━━ EXERCISE MATERIAL
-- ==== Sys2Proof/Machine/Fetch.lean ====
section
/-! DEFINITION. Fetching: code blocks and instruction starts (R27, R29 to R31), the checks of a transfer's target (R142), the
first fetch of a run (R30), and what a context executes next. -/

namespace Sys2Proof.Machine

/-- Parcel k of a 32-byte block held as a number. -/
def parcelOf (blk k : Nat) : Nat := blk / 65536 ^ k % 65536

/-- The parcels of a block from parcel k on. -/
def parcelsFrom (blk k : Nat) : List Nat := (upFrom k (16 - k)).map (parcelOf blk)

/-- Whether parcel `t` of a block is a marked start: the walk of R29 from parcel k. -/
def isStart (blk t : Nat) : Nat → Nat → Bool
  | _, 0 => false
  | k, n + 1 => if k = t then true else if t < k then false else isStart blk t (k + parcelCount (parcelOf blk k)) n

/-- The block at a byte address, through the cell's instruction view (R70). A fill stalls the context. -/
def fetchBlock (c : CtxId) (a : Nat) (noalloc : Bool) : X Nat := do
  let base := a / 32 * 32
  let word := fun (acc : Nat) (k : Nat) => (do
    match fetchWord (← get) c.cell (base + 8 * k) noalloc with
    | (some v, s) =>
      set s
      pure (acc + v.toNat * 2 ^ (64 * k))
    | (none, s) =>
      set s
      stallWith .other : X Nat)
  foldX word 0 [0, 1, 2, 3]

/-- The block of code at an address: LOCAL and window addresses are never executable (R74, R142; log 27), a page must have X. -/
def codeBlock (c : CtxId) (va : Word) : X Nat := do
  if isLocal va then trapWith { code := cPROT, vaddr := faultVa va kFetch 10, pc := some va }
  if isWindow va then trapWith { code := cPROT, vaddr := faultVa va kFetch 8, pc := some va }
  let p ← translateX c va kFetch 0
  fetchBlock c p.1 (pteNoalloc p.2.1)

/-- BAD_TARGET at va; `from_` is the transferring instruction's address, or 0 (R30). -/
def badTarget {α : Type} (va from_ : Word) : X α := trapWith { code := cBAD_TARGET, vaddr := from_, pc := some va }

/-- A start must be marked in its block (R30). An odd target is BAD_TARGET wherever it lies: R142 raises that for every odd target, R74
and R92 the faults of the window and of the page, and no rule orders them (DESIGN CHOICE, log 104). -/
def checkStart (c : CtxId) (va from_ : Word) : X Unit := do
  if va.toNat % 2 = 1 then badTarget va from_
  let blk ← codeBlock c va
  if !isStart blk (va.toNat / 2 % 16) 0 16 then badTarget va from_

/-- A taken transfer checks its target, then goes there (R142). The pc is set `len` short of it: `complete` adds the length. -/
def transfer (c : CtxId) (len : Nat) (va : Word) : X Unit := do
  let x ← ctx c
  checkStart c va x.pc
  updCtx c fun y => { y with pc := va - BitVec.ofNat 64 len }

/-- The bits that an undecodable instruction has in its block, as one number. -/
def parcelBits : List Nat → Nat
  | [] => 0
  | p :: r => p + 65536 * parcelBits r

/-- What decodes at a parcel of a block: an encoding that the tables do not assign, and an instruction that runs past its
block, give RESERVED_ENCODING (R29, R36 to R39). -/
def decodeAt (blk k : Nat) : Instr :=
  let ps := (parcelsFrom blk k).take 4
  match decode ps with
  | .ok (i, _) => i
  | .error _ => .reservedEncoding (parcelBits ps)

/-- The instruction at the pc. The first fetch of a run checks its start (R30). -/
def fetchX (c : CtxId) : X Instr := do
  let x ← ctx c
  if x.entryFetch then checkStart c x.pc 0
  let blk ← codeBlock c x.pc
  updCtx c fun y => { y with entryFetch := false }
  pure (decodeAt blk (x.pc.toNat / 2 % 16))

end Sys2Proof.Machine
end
━━━━
━━ EXERCISE MATERIAL
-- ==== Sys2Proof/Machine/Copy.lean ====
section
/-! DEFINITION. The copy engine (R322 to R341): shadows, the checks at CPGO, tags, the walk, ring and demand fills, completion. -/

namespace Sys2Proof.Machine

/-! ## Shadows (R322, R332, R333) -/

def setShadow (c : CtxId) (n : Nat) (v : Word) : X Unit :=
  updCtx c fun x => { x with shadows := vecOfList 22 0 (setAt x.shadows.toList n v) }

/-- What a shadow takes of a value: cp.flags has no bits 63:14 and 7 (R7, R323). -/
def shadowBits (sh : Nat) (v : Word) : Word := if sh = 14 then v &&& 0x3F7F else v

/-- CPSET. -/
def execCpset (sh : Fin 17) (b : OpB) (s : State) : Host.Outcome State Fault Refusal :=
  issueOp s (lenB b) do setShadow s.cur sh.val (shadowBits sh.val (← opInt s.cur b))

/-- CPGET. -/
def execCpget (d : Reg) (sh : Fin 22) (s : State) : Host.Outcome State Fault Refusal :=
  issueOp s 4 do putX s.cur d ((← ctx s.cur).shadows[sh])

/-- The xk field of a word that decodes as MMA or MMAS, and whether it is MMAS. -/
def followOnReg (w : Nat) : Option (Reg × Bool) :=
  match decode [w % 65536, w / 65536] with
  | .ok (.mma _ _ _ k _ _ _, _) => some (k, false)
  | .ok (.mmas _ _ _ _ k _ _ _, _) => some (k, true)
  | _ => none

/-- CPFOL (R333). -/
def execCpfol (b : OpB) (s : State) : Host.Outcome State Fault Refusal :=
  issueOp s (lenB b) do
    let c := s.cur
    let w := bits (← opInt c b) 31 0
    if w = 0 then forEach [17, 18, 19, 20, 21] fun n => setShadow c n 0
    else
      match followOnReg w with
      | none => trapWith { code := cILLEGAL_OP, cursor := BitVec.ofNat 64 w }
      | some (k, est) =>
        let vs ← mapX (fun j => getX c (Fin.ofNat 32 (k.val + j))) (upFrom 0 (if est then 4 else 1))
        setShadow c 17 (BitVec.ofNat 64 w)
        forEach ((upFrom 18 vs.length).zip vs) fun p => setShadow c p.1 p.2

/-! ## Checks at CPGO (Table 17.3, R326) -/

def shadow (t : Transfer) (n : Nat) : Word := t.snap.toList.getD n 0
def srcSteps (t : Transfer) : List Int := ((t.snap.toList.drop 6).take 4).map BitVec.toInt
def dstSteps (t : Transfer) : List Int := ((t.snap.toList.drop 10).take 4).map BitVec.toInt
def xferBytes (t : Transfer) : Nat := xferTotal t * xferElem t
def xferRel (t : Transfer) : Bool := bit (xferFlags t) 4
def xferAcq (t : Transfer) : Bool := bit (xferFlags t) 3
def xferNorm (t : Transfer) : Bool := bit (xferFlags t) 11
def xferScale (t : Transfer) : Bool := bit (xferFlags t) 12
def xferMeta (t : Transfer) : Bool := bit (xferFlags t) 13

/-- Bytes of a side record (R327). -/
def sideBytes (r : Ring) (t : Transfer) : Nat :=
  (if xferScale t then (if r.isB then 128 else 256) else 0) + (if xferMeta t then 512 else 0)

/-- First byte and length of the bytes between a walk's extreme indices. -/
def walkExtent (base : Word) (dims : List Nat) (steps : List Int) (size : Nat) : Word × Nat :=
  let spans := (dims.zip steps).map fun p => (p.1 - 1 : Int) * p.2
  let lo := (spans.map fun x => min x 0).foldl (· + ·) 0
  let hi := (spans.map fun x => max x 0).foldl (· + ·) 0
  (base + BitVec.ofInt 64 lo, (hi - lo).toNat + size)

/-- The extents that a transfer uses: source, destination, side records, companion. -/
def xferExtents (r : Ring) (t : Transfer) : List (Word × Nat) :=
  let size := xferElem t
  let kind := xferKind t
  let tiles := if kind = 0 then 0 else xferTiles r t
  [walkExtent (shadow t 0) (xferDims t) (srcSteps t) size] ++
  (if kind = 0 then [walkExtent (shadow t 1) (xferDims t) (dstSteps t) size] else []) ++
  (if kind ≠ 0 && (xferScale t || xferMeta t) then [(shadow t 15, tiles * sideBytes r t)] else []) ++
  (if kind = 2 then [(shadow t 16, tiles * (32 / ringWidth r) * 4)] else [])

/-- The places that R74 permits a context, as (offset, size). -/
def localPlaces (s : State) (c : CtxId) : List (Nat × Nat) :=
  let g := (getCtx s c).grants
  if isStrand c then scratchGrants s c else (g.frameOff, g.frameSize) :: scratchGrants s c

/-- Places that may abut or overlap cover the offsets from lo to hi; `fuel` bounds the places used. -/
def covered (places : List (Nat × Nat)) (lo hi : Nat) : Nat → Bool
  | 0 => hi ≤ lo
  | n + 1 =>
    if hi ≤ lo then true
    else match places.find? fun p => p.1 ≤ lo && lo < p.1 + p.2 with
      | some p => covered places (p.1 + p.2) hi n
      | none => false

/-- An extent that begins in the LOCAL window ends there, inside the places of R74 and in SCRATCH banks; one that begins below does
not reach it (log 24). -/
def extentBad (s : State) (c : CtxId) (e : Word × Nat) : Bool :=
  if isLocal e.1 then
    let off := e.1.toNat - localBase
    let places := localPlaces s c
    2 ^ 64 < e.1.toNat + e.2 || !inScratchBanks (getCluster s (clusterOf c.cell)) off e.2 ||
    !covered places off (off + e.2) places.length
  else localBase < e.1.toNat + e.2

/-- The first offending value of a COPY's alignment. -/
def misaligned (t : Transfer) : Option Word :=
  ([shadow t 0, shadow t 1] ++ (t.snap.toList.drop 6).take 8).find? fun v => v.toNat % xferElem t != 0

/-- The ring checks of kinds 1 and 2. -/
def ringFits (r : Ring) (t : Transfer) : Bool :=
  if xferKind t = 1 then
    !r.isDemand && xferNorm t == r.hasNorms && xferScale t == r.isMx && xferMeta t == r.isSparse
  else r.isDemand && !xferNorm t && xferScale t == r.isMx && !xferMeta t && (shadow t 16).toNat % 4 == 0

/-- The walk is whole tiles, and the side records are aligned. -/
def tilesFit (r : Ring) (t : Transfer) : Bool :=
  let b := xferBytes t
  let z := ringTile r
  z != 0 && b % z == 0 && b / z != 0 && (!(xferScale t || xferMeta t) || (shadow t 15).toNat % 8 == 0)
━━━━
━━ EXERCISE MATERIAL
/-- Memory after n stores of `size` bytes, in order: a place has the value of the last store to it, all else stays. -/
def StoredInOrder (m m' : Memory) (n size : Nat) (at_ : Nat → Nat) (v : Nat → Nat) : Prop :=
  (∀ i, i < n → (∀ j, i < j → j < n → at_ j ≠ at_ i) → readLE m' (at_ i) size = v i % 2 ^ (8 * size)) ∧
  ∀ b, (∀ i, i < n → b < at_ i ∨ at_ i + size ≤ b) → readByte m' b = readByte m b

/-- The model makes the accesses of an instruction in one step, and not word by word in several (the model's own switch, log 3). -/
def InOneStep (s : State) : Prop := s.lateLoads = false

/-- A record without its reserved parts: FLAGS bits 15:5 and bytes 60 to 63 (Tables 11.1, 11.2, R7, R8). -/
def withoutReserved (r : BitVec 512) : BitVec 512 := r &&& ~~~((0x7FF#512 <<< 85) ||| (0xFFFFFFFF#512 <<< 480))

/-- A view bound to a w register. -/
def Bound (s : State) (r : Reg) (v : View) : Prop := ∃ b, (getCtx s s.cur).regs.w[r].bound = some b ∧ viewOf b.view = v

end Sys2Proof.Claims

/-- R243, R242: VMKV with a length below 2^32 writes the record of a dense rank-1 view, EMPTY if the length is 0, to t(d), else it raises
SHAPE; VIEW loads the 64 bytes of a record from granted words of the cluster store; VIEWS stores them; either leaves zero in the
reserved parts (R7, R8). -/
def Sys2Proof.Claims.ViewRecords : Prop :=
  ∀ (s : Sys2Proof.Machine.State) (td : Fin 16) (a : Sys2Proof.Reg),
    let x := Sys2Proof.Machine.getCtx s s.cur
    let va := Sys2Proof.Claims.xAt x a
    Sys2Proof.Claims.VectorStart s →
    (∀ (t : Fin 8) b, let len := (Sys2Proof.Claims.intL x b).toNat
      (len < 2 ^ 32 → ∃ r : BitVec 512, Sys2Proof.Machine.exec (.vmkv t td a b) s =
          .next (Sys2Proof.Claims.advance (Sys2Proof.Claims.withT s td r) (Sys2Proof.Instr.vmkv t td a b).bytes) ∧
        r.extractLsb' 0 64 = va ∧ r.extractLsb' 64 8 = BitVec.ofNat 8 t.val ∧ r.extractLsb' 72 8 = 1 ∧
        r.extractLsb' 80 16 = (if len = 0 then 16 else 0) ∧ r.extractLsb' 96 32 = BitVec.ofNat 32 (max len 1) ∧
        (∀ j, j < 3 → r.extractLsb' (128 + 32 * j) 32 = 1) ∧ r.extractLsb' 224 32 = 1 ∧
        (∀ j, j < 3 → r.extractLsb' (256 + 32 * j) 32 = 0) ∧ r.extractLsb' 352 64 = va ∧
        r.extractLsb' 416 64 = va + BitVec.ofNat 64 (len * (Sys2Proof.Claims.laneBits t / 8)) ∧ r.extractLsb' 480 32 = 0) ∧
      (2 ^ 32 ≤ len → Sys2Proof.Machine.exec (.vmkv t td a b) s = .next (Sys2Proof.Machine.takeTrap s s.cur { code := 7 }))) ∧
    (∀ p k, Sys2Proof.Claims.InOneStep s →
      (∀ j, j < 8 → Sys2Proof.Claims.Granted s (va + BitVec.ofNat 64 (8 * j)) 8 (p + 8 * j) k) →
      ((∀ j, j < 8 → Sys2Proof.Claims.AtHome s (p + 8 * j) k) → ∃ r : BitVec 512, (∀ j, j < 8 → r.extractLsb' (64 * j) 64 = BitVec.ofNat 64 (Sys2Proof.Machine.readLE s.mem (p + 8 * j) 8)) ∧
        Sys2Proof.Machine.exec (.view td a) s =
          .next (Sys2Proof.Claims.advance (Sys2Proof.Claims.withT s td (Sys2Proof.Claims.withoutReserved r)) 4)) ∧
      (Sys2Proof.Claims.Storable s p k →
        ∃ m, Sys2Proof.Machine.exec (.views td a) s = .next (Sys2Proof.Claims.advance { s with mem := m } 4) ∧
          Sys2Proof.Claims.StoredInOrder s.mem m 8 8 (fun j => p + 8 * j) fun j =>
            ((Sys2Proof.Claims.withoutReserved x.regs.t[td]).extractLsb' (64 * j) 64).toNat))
━━━━
What is asked for is an exact copy of the lines above from the one containing "the context. -/" through the one containing "65536 * parcelBits r", and only those.

* _EXERCISE RESULT_:
/-- The block at a byte address, through the cell's instruction view (R70). A fill stalls the context. -/
def fetchBlock (c : CtxId) (a : Nat) (noalloc : Bool) : X Nat := do
  let base := a / 32 * 32
  let word := fun (acc : Nat) (k : Nat) => (do
    match fetchWord (← get) c.cell (base + 8 * k) noalloc with
    | (some v, s) =>
      set s
      pure (acc + v.toNat * 2 ^ (64 * k))
    | (none, s) =>
      set s
      stallWith .other : X Nat)
  foldX word 0 [0, 1, 2, 3]

/-- The block of code at an address: LOCAL and window addresses are never executable (R74, R142; log 27), a page must have X. -/
def codeBlock (c : CtxId) (va : Word) : X Nat := do
  if isLocal va then trapWith { code := cPROT, vaddr := faultVa va kFetch 10, pc := some va }
  if isWindow va then trapWith { code := cPROT, vaddr := faultVa va kFetch 8, pc := some va }
  let p ← translateX c va kFetch 0
  fetchBlock c p.1 (pteNoalloc p.2.1)

/-- BAD_TARGET at va; `from_` is the transferring instruction's address, or 0 (R30). -/
def badTarget {α : Type} (va from_ : Word) : X α := trapWith { code := cBAD_TARGET, vaddr := from_, pc := some va }

/-- A start must be marked in its block (R30). An odd target is BAD_TARGET wherever it lies: R142 raises that for every odd target, R74
and R92 the faults of the window and of the page, and no rule orders them (DESIGN CHOICE, log 104). -/
def checkStart (c : CtxId) (va from_ : Word) : X Unit := do
  if va.toNat % 2 = 1 then badTarget va from_
  let blk ← codeBlock c va
  if !isStart blk (va.toNat / 2 % 16) 0 16 then badTarget va from_

/-- A taken transfer checks its target, then goes there (R142). The pc is set `len` short of it: `complete` adds the length. -/
def transfer (c : CtxId) (len : Nat) (va : Word) : X Unit := do
  let x ← ctx c
  checkStart c va x.pc
  updCtx c fun y => { y with pc := va - BitVec.ofNat 64 len }

/-- The bits that an undecodable instruction has in its block, as one number. -/
def parcelBits : List Nat → Nat
  | [] => 0
  | p :: r => p + 65536 * parcelBits r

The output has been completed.